In these situations, many nurses act but don’t interact. They assist with referrals and expedite the collection of medical information. Unfortunately, they may not use their clinical acumen on critical issues like compensability, diagnosis, causal relationship, return to work (RTW) and treatment plans. We should note that nurses must balance caseloads and respect their company’s requirements for speed. As such, they might feel justified in expediting what appears to be a common assignment.

When it comes to referrals, a well-intentioned nurse can cause disaster. I have experienced all of the following: a claimant alleging breathing issues referred to a “sick building expert”; a claimant with negligible head trauma to a “closed head injury specialist”; a claimant alleging jaw pain to a “TMJ dentist”; and the ever popular referral of a claimant with mysterious pains to a “chronic pain specialist.”

These real examples all involved highly questionable claimants. Needless to say, medical expert “hammers” saw perfect “nails” in each claimant and fully validated the conditions and the causal relationship each alleged. By the time of the next adjuster diary, it was all over but for the increase in reserves.

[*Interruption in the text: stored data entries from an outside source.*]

theorem witness_TerminalStatusIsPermanent : State.status { atNop with status := .stackFault } ≠ .running := by decide

/-- TerminalConditionsArePrecise: one step of each kind that ends a run; a halt and an unsupported opcode fix ip. -/
theorem witness_TerminalConditionsArePrecise :
    (atHalt.status = .running ∧ step atHalt = .next ((atHalt.setIp 1).raise .halted) ∧
      ((atHalt.setIp 1).raise .halted).status ≠ .running ∧
      ((atHalt.setIp 1).raise .halted).status.leavesIpOpen = false) ∧
    (atStackFault.status = .running ∧ step atStackFault = .next ((atStackFault.setIp 0x0201).raise .stackFault) ∧
      ((atStackFault.setIp 0x0201).raise .stackFault).status ≠ .running) ∧
    (Status.unsupported 0xF1).leavesIpOpen = false :=
  ⟨⟨rfl, rfl, by decide, rfl⟩, ⟨rfl, rfl, by decide⟩, rfl⟩

/-- StepKeepsTheInvariant and StepKeepsTheParameters: a state with the invariant, and its step. -/
theorem witness_StepKeepsTheInvariant : atNop.Inv ∧ step atNop = .next (atNop.setIp 1) :=
  ⟨⟨by decide, by decide⟩, rfl⟩

theorem witness_StepKeepsTheParameters : step atNop = .next (atNop.setIp 1) := rfl

/-- FreeValuesAreNeverRead: two different states that agree, one pair Running, one pair with ip left open. -/
theorem witness_FreeValuesAreNeverRead :
    (let s := atNop
     let t := { atNop with draws := 7 }
     s ≠ t ∧ t.mem = s.mem ∧ t.rb = s.rb ∧ t.flags = s.flags ∧ t.status = s.status ∧ t.params = s.params ∧
       (s.status.leavesIpOpen = false → t.ip = s.ip)) ∧
    (let s := { atNop with status := .stackFault }
     let t := { atNop with status := .stackFault, ip := 0x1234 }
     s ≠ t ∧ t.mem = s.mem ∧ t.rb = s.rb ∧ t.flags = s.flags ∧ t.status = s.status ∧ t.params = s.params ∧
       (s.status.leavesIpOpen = false → t.ip = s.ip)) := by
  decide

theorem witness_IncDecParameterTouchesOnlyCarry :
    goes ((start 0 [0x40]).setReg16 .ax 0xFFFF) (fun t => ((t.setIp 1).setReg16 .ax 0).setFlags ⟨true, true, false⟩) = true ∧
    goes ((startWith keepsCarry 0 [0x40]).setReg16 .ax 0xFFFF)
      (fun t => ((t.setIp 1).setReg16 .ax 0).setFlags ⟨false, true, false⟩) = true := by
  decide

theorem witness_OnlyFlagWritersWriteFlags :
    (exec .nop atNop = .next atNop ∧ flagUse .nop = .writesNone) ∧
    (exec .stc atNop = .next (atNop.setFlags ⟨true, false, false⟩) ∧ flagUse .stc = .setsCarry) :=
  ⟨⟨rfl, rfl⟩, rfl, rfl⟩
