-- ==== Sys2Proof/Machine/Operands.lean ====
section
/-! DEFINITION. The operand forms: the segmentation header as bytes and as fields (R80, R100, R101), the header bytes of
a 32-bit register (R58), and the ranges of the buffers that the commands read (R83, R124). -/

namespace Sys2Proof.Machine

/-- A decoded segmentation header with its reserved byte (R101). -/
structure Header where
  mt : MessageType
  pbf : BoundaryFlag
  cmd : CommandId
  len : Byte
  rsv : Byte
  deriving DecidableEq, Repr

/-- `hdrEncode` (R100): DOC's formula, byte 0 first. The shifts are of 8-bit values and lose nothing, since mt ≤ 7 and
pbf ≤ 1. -/
def hdrEncode (mt : MessageType) (pbf : BoundaryFlag) (cmd : CommandId) (len : Byte) : List Byte :=
  [(mt.setWidth 8 <<< 5) ||| (pbf.setWidth 8 <<< 4) ||| ((cmd >>> 8).setWidth 8 &&& 0xF#8),
   (cmd &&& 0xFF#12).setWidth 8,
   0#8,
   len]

/-- `hdrDecode` (R101): none is FormatError, fewer than 4 bytes; bytes beyond the fourth are not read and byte 2 is
returned unchecked. -/
def hdrDecode : List Byte → Option Header
  | b0 :: b1 :: b2 :: b3 :: _ =>
    some { mt := b0.extractLsb' 5 3, pbf := b0.extractLsb' 4 1, cmd := b0.extractLsb' 0 4 ++ b1, len := b3, rsv := b2 }
  | _ => none

/-- The 4 header bytes a 32-bit register holds, wire byte 0 in [31:24] (R28, R58). -/
def registerBytes (w : Word) : List Byte :=
  [w.extractLsb' 24 8, w.extractLsb' 16 8, w.extractLsb' 8 8, w.extractLsb' 0 8]

/-- The 32-bit register value of header bytes, wire byte 0 in [31:24] (R58): `(b0 << 24) | (b1 << 16) | (b2 << 8) | b3`.
Bytes past the fourth do not occur. -/
def bytesRegister : List Byte → Word
  | b0 :: b1 :: b2 :: b3 :: _ =>
    (b0.setWidth 32 <<< 24) ||| (b1.setWidth 32 <<< 16) ||| (b2.setWidth 32 <<< 8) ||| b3.setWidth 32
  | _ => 0

/-- The length of the next chunk, `min(SEG_CHUNK, SEG_LEN − SEG_OFF)` on naturals (R10, R124). -/
def State.chunkLen (s : State) : Nat := min s.segChunk.toNat (s.segLen.toNat - s.segOff.toNat)

/-- The next chunk is the last: `SEG_OFF + n = SEG_LEN` (R124). -/
def State.chunkLast (s : State) : Bool := decide (s.segOff.toNat + s.chunkLen = s.segLen.toNat)

/-- The boundary_flag of the next frame (R125). -/
def State.chunkFlag (p : Params) (s : State) : BoundaryFlag := if s.chunkLast then p.pbfLast else p.pbfNotLast

/-- The bytes of the next chunk, `SEG_BUF[SEG_OFF..SEG_OFF+n)`, or none where one is undef (R125). -/
def State.chunkBytes (s : State) : Option (List Byte) := s.segBuf.readRange s.segOff.toNat s.chunkLen

/-- The header bytes of the inbound frame, `FRAME_IN[4..8)` (R83), or none where one is undef. -/
def State.inboundHeader (p : Params) (s : State) : Option (List Byte) := s.frameIn.readRange p.inHdrOff Config.hdrBytes

/-- The payload of the inbound frame, `FRAME_IN[8..8+len)` (R83), or none where a byte is undef. -/
def State.inboundPayload (p : Params) (len : Nat) (s : State) : Option (List Byte) := s.frameIn.readRange p.inPayOff len

end Sys2Proof.Machine
end

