/-- R51, R54, R28 to R35: a 32-bit read of each register but `CMD` returns its value, the unused upper bits zero, and
changes nothing of the block. -/
def Obligations.HostReadsRegisters : Prop :=
  ∀ s : State,
    s.readsAs 0x0004 s.statusWord ∧ s.readsAs 0x0008 s.din ∧ s.readsAs 0x000C s.hdrOut ∧
    s.readsAs 0x0010 (0#29 ++ s.decMt) ∧ s.readsAs 0x0014 (0#31 ++ s.decPbf) ∧
    s.readsAs 0x0018 (0#20 ++ s.decCmd) ∧ s.readsAs 0x001C (0#24 ++ s.decLen) ∧
    s.readsAs 0x0020 (0#24 ++ s.decRsv) ∧ s.readsAs 0x0024 (0#24 ++ s.segMaxChunk) ∧
    s.readsAs 0x0028 (0#20 ++ s.segCmd) ∧ s.readsAs 0x002C (0#29 ++ s.segMt) ∧
    s.readsAs 0x0030 (0#22 ++ s.segLen) ∧ s.readsAs 0x0034 (0#22 ++ s.segOff) ∧
    s.readsAs 0x0038 (0#22 ++ s.segNframes) ∧ s.readsAs 0x003C (0#24 ++ s.segChunk) ∧
    s.readsAs 0x0040 (0#23 ++ s.frameOutLen) ∧ s.readsAs 0x0044 (0#20 ++ s.rsmCmd) ∧
    s.readsAs 0x0048 (0#22 ++ s.rsmLen) ∧ s.readsAs 0x004C (0#28 ++ s.rsmNframes)

/-- R51, R54, R56: a byte read inside a buffer's window returns the cell's byte where it is defined; where it is undef it
returns a draw, about which nothing is said (how a draw is modelled is log entry 3's choice); nothing of the block
changes either way. -/
def Obligations.HostReadsCells : Prop :=
  ∀ (s : State) (b : Buf) (i : Nat) (rest : List HostEvent), i < b.capacity Config.params →
    s.about (.rd8 (BitVec.ofNat 16 (b.base + i))) rest →
    (∀ v, s.cell b i = some v → step s = .next { s.taking rest with readData := some (0#24 ++ v) }) ∧
    (s.cell b i = none → ∃ v : Byte,
      step s = .next { s.taking rest with readData := some (0#24 ++ v), draws := s.draws + 1 })

/-- R51, R28, R37: a 32-bit write of `DIN` and a byte write of a cell of `SEG_BUF` or `FRAME_IN` take effect and change
nothing else of the block: every other cell reads as before. -/
def Obligations.HostWritesLand : Prop :=
  (∀ (s : State) (v : Word) (rest : List HostEvent), s.about (.wr32 0x0008 v) rest →
    step s = .next { s.taking rest with din := v }) ∧
  (∀ (s : State) (i : Nat) (v : Byte) (rest : List HostEvent), i < Config.params.segCapacity →
    s.about (.wr8 (BitVec.ofNat 16 (0x1000 + i)) v) rest →
    ∃ m : Memory, step s = .next { s.taking rest with segBuf := m } ∧
      ∀ j, m.read j = if j = i then some v else s.cell .segBuf j) ∧
  ∀ (s : State) (i : Nat) (v : Byte) (rest : List HostEvent), i < Config.params.frameInCapacity →
    s.about (.wr8 (BitVec.ofNat 16 (0x3000 + i)) v) rest →
    ∃ m : Memory, step s = .next { s.taking rest with frameIn := m } ∧
      ∀ j, m.read j = if j = i then some v else s.cell .frameIn j

/-- R52, R53: a read of `CMD`, a write to a read-only register or buffer, a 32-bit access at an address that is no
multiple of 4 or no register's, a byte access outside the buffers' windows, and an access of any other width are the
model fault HostBusMisuse, which sets `faulted` and changes nothing else. -/
def Obligations.HostMisuseFaults : Prop :=
  ∀ (s : State) (a : HostAddr) (w : Word) (v : Byte) (bits : Nat),
    s.misuses (.rd32 0x0000) ∧
    (a.toNat % 4 ≠ 0 ∨ 0x0050 ≤ a.toNat → s.misuses (.rd32 a) ∧ s.misuses (.wr32 a w)) ∧
    (0x0004 ≤ a.toNat → a ≠ 0x0008 → s.misuses (.wr32 a w)) ∧
    (a.toNat < 0x1000 ∨ 0x12BC ≤ a.toNat ∧ a.toNat < 0x2000 ∨ 0x20FF ≤ a.toNat ∧ a.toNat < 0x3000 ∨
      0x3108 ≤ a.toNat ∧ a.toNat < 0x4000 ∨ 0x42BC ≤ a.toNat → s.misuses (.rd8 a) ∧ s.misuses (.wr8 a v)) ∧
    (0x2000 ≤ a.toNat ∧ a.toNat < 0x20FF ∨ 0x4000 ≤ a.toNat ∧ a.toNat < 0x42BC → s.misuses (.wr8 a v)) ∧
    s.misuses (.otherWidth bits a)

/-- R87, R60: a FILL of `SEG_BUF` inside its window, one byte write after another, leaves exactly those bytes written. -/
def Obligations.FillWritesTheBytes : Prop :=
  ∀ (bytes : List Byte) (i : Nat) (s : State) (rest : List HostEvent), i + bytes.length ≤ Config.params.segCapacity →
    s.pending = fillEvents .segBuf i bytes ++ rest → s.resetIn = false → s.faulted = none →
    ∃ t, Sys2Proof.core.run bytes.length s = .next t ∧
      t = { s with segBuf := t.segBuf, pending := rest, readData := t.readData } ∧
      ∀ j, t.cell .segBuf j = if i ≤ j ∧ j < i + bytes.length then bytes[j - i]? else s.cell .segBuf j

/-! ### The state record (10_state.md section 7) -/

/-- R42: a state of the block is exactly the record. Two states whose buffers are in canonical form and inside their
capacity, and that stand for the same record, are the same block; and every record is that of such a state. -/
def Obligations.BlockIsTheRecord : Prop :=
  (∀ s t : State, BuffersOk s → BuffersOk t → s.record Config.params = t.record Config.params →
    s.toBlock = t.toBlock) ∧
  ∀ r : Record Config.params, ∃ s : State, BuffersOk s ∧ s.record Config.params = r

/-- R42: what stands beside the record (the reset input, the host actions to come, the datum read, the count of draws;
log entries 1, 2, 3 and 5) is no state of the block. What a command does to the block, and what any one host action does
to it while reset is released, is the same in any two states with the same block; and a command leaves it as it is. -/
def Obligations.OnlyTheRecordIsState : Prop :=
  (∀ (i : Instr) (s s' t : State), s.toBlock = s'.toBlock → exec i s = .next t →
    exec i s' = .next { s' with toBlock := t.toBlock }) ∧
  ∀ (e : HostEvent) (s s' t : State) (rest rest' : List HostEvent), s.toBlock = s'.toBlock →
    s.about e rest → s'.about e rest' → e ≠ .assertReset → e ≠ .releaseReset → step s = .next t →
    ∃ t', step s' = .next t' ∧ t'.toBlock = t.toBlock ∧
      (s.draws = s'.draws → t'.readData = t.readData ∧ t'.draws = t.draws)

/-- R42, R180: once `faulted` is set no step clears it but the release of an asserted reset (R180 makes it clear there; log
entry 6), and with reset released a faulted block answers its fault to every access, and when it is idle, changing
nothing. -/
def Obligations.FaultMarkIsNeverCleared : Prop :=
  ∀ (s : State) (f : ModelFault), s.faulted = some f →
    (∀ t, step s = .next t →
      t.faulted = some f ∨ ∃ rest, s.pending = .releaseReset :: rest ∧ s.resetIn = true) ∧
    (∀ (e : HostEvent) (rest : List HostEvent), s.pending = e :: rest → s.resetIn = false → e ≠ .assertReset →
      e ≠ .releaseReset → step s = .fault (f.stop (s.taking rest))) ∧
    (s.pending = [] → step s = .fault (f.stop s)) ∧
    ∀ rest, s.pending = .releaseReset :: rest → s.resetIn = true →
      step s = .next { State.reset with pending := rest, draws := s.draws }

/-! ### The parameters (00_scope.md) -/

/-- R6: the block built with any parameters p runs every command at p. A word written to `CMD` runs its command at p;
SET_MAXCHUNK, SEG_START and RSM_PUSH check their operands against p's `MAX_CHUNK_LIMIT`, `SEG_CAPACITY`,
`FRAME_IN_CAPACITY` and `MIN_INBOUND`; the frame that RSM_PUSH finds at p's `IN_HDR_OFF` is consumed at p, and so, with p's
`LAST_BEATS_LIMIT` false, any frame above p's `MAX_FRAMES` fails with cause 1; the release of reset gives `SEG_MAXCHUNK`
p's `MAX_CHUNK_RESET`; and at the values of R7 the block is `step`. -/
def Obligations.ParametersReachEveryCommand : Prop :=
  (∀ (p : Params) (s : State) (w : Word) (rest : List HostEvent), s.about (.wr32 0x0000 w) rest →
    (∀ i, decode w = .ok i → stepWith p s = execWith p i (s.taking rest)) ∧
    (∀ e, decode w = .error e → stepWith p s = .next { s.taking rest with lastCode := 7 })) ∧
  (∀ (p : Params) (s : State) (n : BitVec 9),
    execWith p (.setMaxchunk n) s =
      .next (if n = 0 ∨ p.maxChunkLimit < n.toNat then { s with lastCode := 6 }
        else { s with segMaxChunk := n.setWidth 8, lastCode := 0 })) ∧
  (∀ (p : Params) (s : State) (mt : MessageType) (cmd : CommandId) (len : BitVec 10),
    execWith p (.segStart mt cmd len) s =
      .next (if p.segCapacity < len.toNat then { s with lastCode := 6 }
        else { s with
          segMt := mt, segCmd := cmd, segLen := len, segOff := 0, segNframes := 0, segChunk := s.segMaxChunk,
          segState := .active, segErr := 0, lastCode := 0 })) ∧
  (∀ (p : Params) (s : State) (n : BitVec 9), s.rsmState = .collecting →
    (p.frameInCapacity < n.toNat → execWith p (.rsmPush n) s = .next { s with lastCode := 6 }) ∧
    (n.toNat ≤ p.frameInCapacity → n.toNat < p.minInbound →
      execWith p (.rsmPush n) s =
        .next { s with rsmState := .error, rsmErr := 1, rsmLimitCause := 0, lastCode := 1 }) ∧
    ∀ (bytes payload : List Byte) (h : Header), n.toNat ≤ p.frameInCapacity → p.minInbound ≤ n.toNat →
      s.inboundHeader p = some bytes → hdrDecode bytes = some h →
      execWith p (.rsmPush n) s = consumeFrame p n.toNat h s ∧
      (h.cmd = s.rsmCmd → h.mt = p.mtResponse → h.len.toNat ≤ p.maxChunkLimit →
        p.inPayOff + h.len.toNat ≤ n.toNat → s.rsmLen.toNat + h.len.toNat ≤ p.maxReassembledSize →
        s.inboundPayload p h.len.toNat = some payload → p.lastBeatsLimit = false →
        p.maxFrames < s.rsmNframes.toNat + 1 →
        execWith p (.rsmPush n) s = .next { s with
          rsmNframes := .ofNat 4 (s.rsmNframes.toNat + 1), rsmLen := .ofNat 10 (s.rsmLen.toNat + h.len.toNat),
          rsmBuf := s.rsmBuf.writeRange s.rsmLen.toNat payload, rsmState := .error, rsmErr := 3, rsmLimitCause := 1,
          lastCode := 3 })) ∧
  (∀ (p : Params) (s : State) (rest : List HostEvent), s.pending = .releaseReset :: rest → s.resetIn = true →
    stepWith p s = .next { State.resetWith p with pending := rest, draws := s.draws } ∧
    (State.resetWith p).segMaxChunk = .ofNat 8 p.maxChunkReset) ∧
  ∀ s : State, stepWith Config.params s = step s
end

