/-! ### `complete` (R11): only `LAST_CODE`. -/

@[simp] theorem State.complete_lastCode : (s.complete).lastCode = Code.ok.bits := rfl
@[simp] theorem State.complete_segState : (s.complete).segState = s.segState := rfl
@[simp] theorem State.complete_rsmState : (s.complete).rsmState = s.rsmState := rfl
@[simp] theorem State.complete_segErr : (s.complete).segErr = s.segErr := rfl
@[simp] theorem State.complete_rsmErr : (s.complete).rsmErr = s.rsmErr := rfl
@[simp] theorem State.complete_rsmLimitCause : (s.complete).rsmLimitCause = s.rsmLimitCause := rfl
@[simp] theorem State.complete_din : (s.complete).din = s.din := rfl
@[simp] theorem State.complete_hdrOut : (s.complete).hdrOut = s.hdrOut := rfl
@[simp] theorem State.complete_decMt : (s.complete).decMt = s.decMt := rfl
@[simp] theorem State.complete_decPbf : (s.complete).decPbf = s.decPbf := rfl
@[simp] theorem State.complete_decCmd : (s.complete).decCmd = s.decCmd := rfl
@[simp] theorem State.complete_decLen : (s.complete).decLen = s.decLen := rfl
@[simp] theorem State.complete_decRsv : (s.complete).decRsv = s.decRsv := rfl
@[simp] theorem State.complete_segMaxChunk : (s.complete).segMaxChunk = s.segMaxChunk := rfl
@[simp] theorem State.complete_segCmd : (s.complete).segCmd = s.segCmd := rfl
@[simp] theorem State.complete_segMt : (s.complete).segMt = s.segMt := rfl
@[simp] theorem State.complete_segLen : (s.complete).segLen = s.segLen := rfl
@[simp] theorem State.complete_segOff : (s.complete).segOff = s.segOff := rfl
@[simp] theorem State.complete_segNframes : (s.complete).segNframes = s.segNframes := rfl
@[simp] theorem State.complete_segChunk : (s.complete).segChunk = s.segChunk := rfl
@[simp] theorem State.complete_frameOutLen : (s.complete).frameOutLen = s.frameOutLen := rfl
@[simp] theorem State.complete_rsmCmd : (s.complete).rsmCmd = s.rsmCmd := rfl
@[simp] theorem State.complete_rsmLen : (s.complete).rsmLen = s.rsmLen := rfl
@[simp] theorem State.complete_rsmNframes : (s.complete).rsmNframes = s.rsmNframes := rfl
@[simp] theorem State.complete_segBuf : (s.complete).segBuf = s.segBuf := rfl
@[simp] theorem State.complete_frameOut : (s.complete).frameOut = s.frameOut := rfl
@[simp] theorem State.complete_frameIn : (s.complete).frameIn = s.frameIn := rfl
@[simp] theorem State.complete_rsmBuf : (s.complete).rsmBuf = s.rsmBuf := rfl
@[simp] theorem State.complete_faulted : (s.complete).faulted = s.faulted := rfl
@[simp] theorem State.complete_resetIn : (s.complete).resetIn = s.resetIn := rfl
@[simp] theorem State.complete_pending : (s.complete).pending = s.pending := rfl
@[simp] theorem State.complete_readData : (s.complete).readData = s.readData := rfl
@[simp] theorem State.complete_draws : (s.complete).draws = s.draws := rfl
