/-- VS9's first frame, 30 A5 00 01, and its last, 20 A5 00 01; VS1's empty message. -/
theorem test_segNext_frames :
    nextIs (exec .segNext segThree) (fun t => decide (t.output = some [0x30, 0xA5, 0x00, 0x01, 0xAA]) &&
      t.segOff == 1 && t.statusWord == 0x10) = true ∧
    nextIs (exec .segNext { segThree with segOff := 2, segNframes := 2 })
      (fun t => decide (t.output = some [0x20, 0xA5, 0x00, 0x01, 0xCC]) && t.segNframes == 3 && t.statusWord == 0x20) =
      true ∧
    nextIs (exec .segNext { segThree with segLen := 0 })
      (fun t => decide (t.output = some [0x20, 0xA5, 0x00, 0x00]) && t.statusWord == 0x20) = true := by decide

/-- VS17 and VS23 (a byte of the chunk never written). -/
theorem test_segNext_stops :
    nextIs (exec .segNext State.reset) (fun t => t.statusWord == 5) = true ∧
    undefIs (exec .segNext { segThree with segBuf := [] })
      { segThree with segBuf := [], faulted := some .undefinedRead } = true := by decide

/-- VS18, VS19 and VS20. -/
theorem test_segFail :
    nextIs (exec .segFail State.reset) (fun t => t.statusWord == 5) = true ∧
    nextIs (exec .segFail segThree) (fun t => t.statusWord == 0x15) = true ∧
    nextIs (exec .segFail { segThree with segState := .done, segOff := 3, segNframes := 3 })
      (fun t => t.segOff == 3 && t.segNframes == 3 && t.statusWord == 0x430) = true := by decide

/-- VR14d. -/
theorem test_rsmStart :
    nextIs (exec (.rsmStart 0x0A5) { pushFive with rsmLen := 1, rsmNframes := 1, rsmBuf := [(0, 7)] })
      (fun t => t.rsmLen == 0 && t.rsmNframes == 0 && decide (t.rsmBuf = [(0, 7)]) && t.statusWord == 0x40) = true := by
  decide

/-- VR12 (VR5's frame), VR16 and VR17 on their last push. -/
theorem test_rsmPush_accepts :
    nextIs (exec (.rsmPush 14) pushFive)
      (fun t => decide (t.result = some [0x11, 0x22, 0x33, 0x44, 0x55]) && t.rsmNframes == 1 && t.statusWord == 0x80) =
      true ∧
    nextIs (exec (.rsmPush 8) { pushEmpty 0x40 with rsmNframes := 10 }) (fun t => t.statusWord == 0x80) = true ∧
    nextIs (exec (.rsmPush 8) { pushEmpty 0x50 with rsmNframes := 10 })
      (fun t => t.rsmNframes == 11 && t.statusWord == 0x130C3) = true := by decide

/-- VR1, VR4, VR6, VR10, VR14a, VR21 on its last push, VR13 and VR18. -/
theorem test_rsmPush_fails :
    nextIs (exec (.rsmPush 7) pushFive) (fun t => t.statusWord == 0x10C1) = true ∧
    nextIs (exec (.rsmPush 10) (pushEmpty 0x20)) (fun t => t.statusWord == 0x20C2) = true ∧
    nextIs (exec (.rsmPush 12) pushFive) (fun t => t.rsmNframes == 0 && t.statusWord == 0x10C1) = true ∧
    nextIs (exec (.rsmPush 265) pushFive) (fun t => t.statusWord == 0x46) = true ∧
    nextIs (exec (.rsmPush 14) State.reset) (fun t => t.statusWord == 5) = true ∧
    nextIs (exec (.rsmPush 14) { pushFive with rsmLen := 696, rsmNframes := 2 })
      (fun t => t.rsmLen == 696 && t.rsmNframes == 3 && t.statusWord == 0x230C3) = true ∧
    undefIs (exec (.rsmPush 14) { pushFive with frameIn := pushFive.frameIn.erase (10, 0x33) })
      { pushFive with frameIn := pushFive.frameIn.erase (10, 0x33), faulted := some .undefinedRead } = true ∧
    nextIs (rsmPushWith { Config.params with lastBeatsLimit := false } 8 { pushEmpty 0x40 with rsmNframes := 10 })
      (fun t => t.statusWord == 0x130C3) = true := by decide
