-- ==== Sys2Proof/Machine/Bcd.lean ====
section
/-! DEFINITION. The BCD codec: BCD.ENC and BCD.DEC (40_bcd.md). -/

namespace Sys2Proof.Machine

/-- BCD.ENC (R120, R121). -/
def execBcdEnc (a : Byte) (s : State) : Host.Outcome State Fault Refusal := complete (zext16 (bcd a.toNat)) s

/-- BCD.DEC (R122, R123). -/
def execBcdDec (a : Byte) (s : State) : Host.Outcome State Fault Refusal := complete (half (dec a)) s

end Sys2Proof.Machine
end

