-- ==== Sys2Proof/Machine/Dispatch.lean ====
section
/-! DEFINITION. One arm per operation of the opcode map (R84, R98's last line). -/

namespace Sys2Proof.Machine

def exec (i : Instr) (s : State) : Host.Outcome State Fault Refusal :=
  match i with
  | .bcdEnc a => Sys2Proof.Machine.execBcdEnc a s
  | .bcdDec a => Sys2Proof.Machine.execBcdDec a s
  | .hourEnc tag a => Sys2Proof.Machine.execHourEnc tag a s
  | .hourDec a => Sys2Proof.Machine.execHourDec a s
  | .hourNorm to24 tag a => Sys2Proof.Machine.execHourNorm to24 tag a s
  | .secPack a st => Sys2Proof.Machine.execSecPack a st s
  | .secUnpack a => Sys2Proof.Machine.execSecUnpack a s
  | .minPack a => Sys2Proof.Machine.execMinPack a s
  | .wkdayPack a vbaten => Sys2Proof.Machine.execWkdayPack a vbaten s
  | .wkdayUnpack a => Sys2Proof.Machine.execWkdayUnpack a s
  | .dayPack a => Sys2Proof.Machine.execDayPack a s
  | .monthPack a => Sys2Proof.Machine.execMonthPack a s
  | .monthUnpack a => Sys2Proof.Machine.execMonthUnpack a s
  | .yearPack y => Sys2Proof.Machine.execYearPack y s
  | .yearUnpack a => Sys2Proof.Machine.execYearUnpack a s
  | .bitWr a mask v => Sys2Proof.Machine.execBitWr a mask v s
  | .bitTest a mask => Sys2Proof.Machine.execBitTest a mask s
  | .ctrlSqwfs a code => Sys2Proof.Machine.execCtrlSqwfs a code s
  | .trimPack a => Sys2Proof.Machine.execTrimPack a s
  | .almwkPack a code pol => Sys2Proof.Machine.execAlmwkPack a code pol s
  | .pfWkdayUnpack a => Sys2Proof.Machine.execPfWkdayUnpack a s
  | .pfMonthUnpack a => Sys2Proof.Machine.execPfMonthUnpack a s
  | .eewpPack level => Sys2Proof.Machine.execEewpPack level s

end Sys2Proof.Machine
end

The claimant can steal control of a case and contrive subjective medical issues if a nurse simply collects doctor reports and fails to interact. Countless WC case files exist where medical notes are simply pasted in by the nurse. (As far as I am concerned, this indicates adjuster/employer failure and not necessarily a poor nurse.)

I have witnessed nurse case managers decline to intervene in RTW efforts, and the corporate nurse care management entity can, conveniently, relieve itself of RTW responsibilities without affecting its fixed fee. I would argue that some level of RTW support from a nurse can and should exist on any given case in any jurisdiction.

Quick Tip: You and Your Adjuster Must Engage and Direct Nurse Assignments

A nurse should be vital in selecting providers for specialist evaluation or independent medical exams (IMEs). However, the nurse needs the insight and outlook that can only be gained by communication and planning. Engage the nurse and explain all the case issues and concerns. Compare providers and agree on who might be most appropriate. Agree on the specific background, insight and questions to be given to this provider. An early conference call should be mandatory.

The nurse should be an active member of the claim team, including adjuster, employer, defense counsel, Medicare medical savings account (MSA) vendor and, in certain cases, the special investigative unit (SIU). Nurse contributions should be vital to team decisions and strategy.

Make certain the nurse case management fee-structure allows extended work, as a claim might require. Reconfigure if necessary to ensure nurses can spend adequate time where needed.

A nurse should be asked to evaluate, comment and make suggestions based on all medical info collected. This insight can be used by the team to make tactical and strategic decisions.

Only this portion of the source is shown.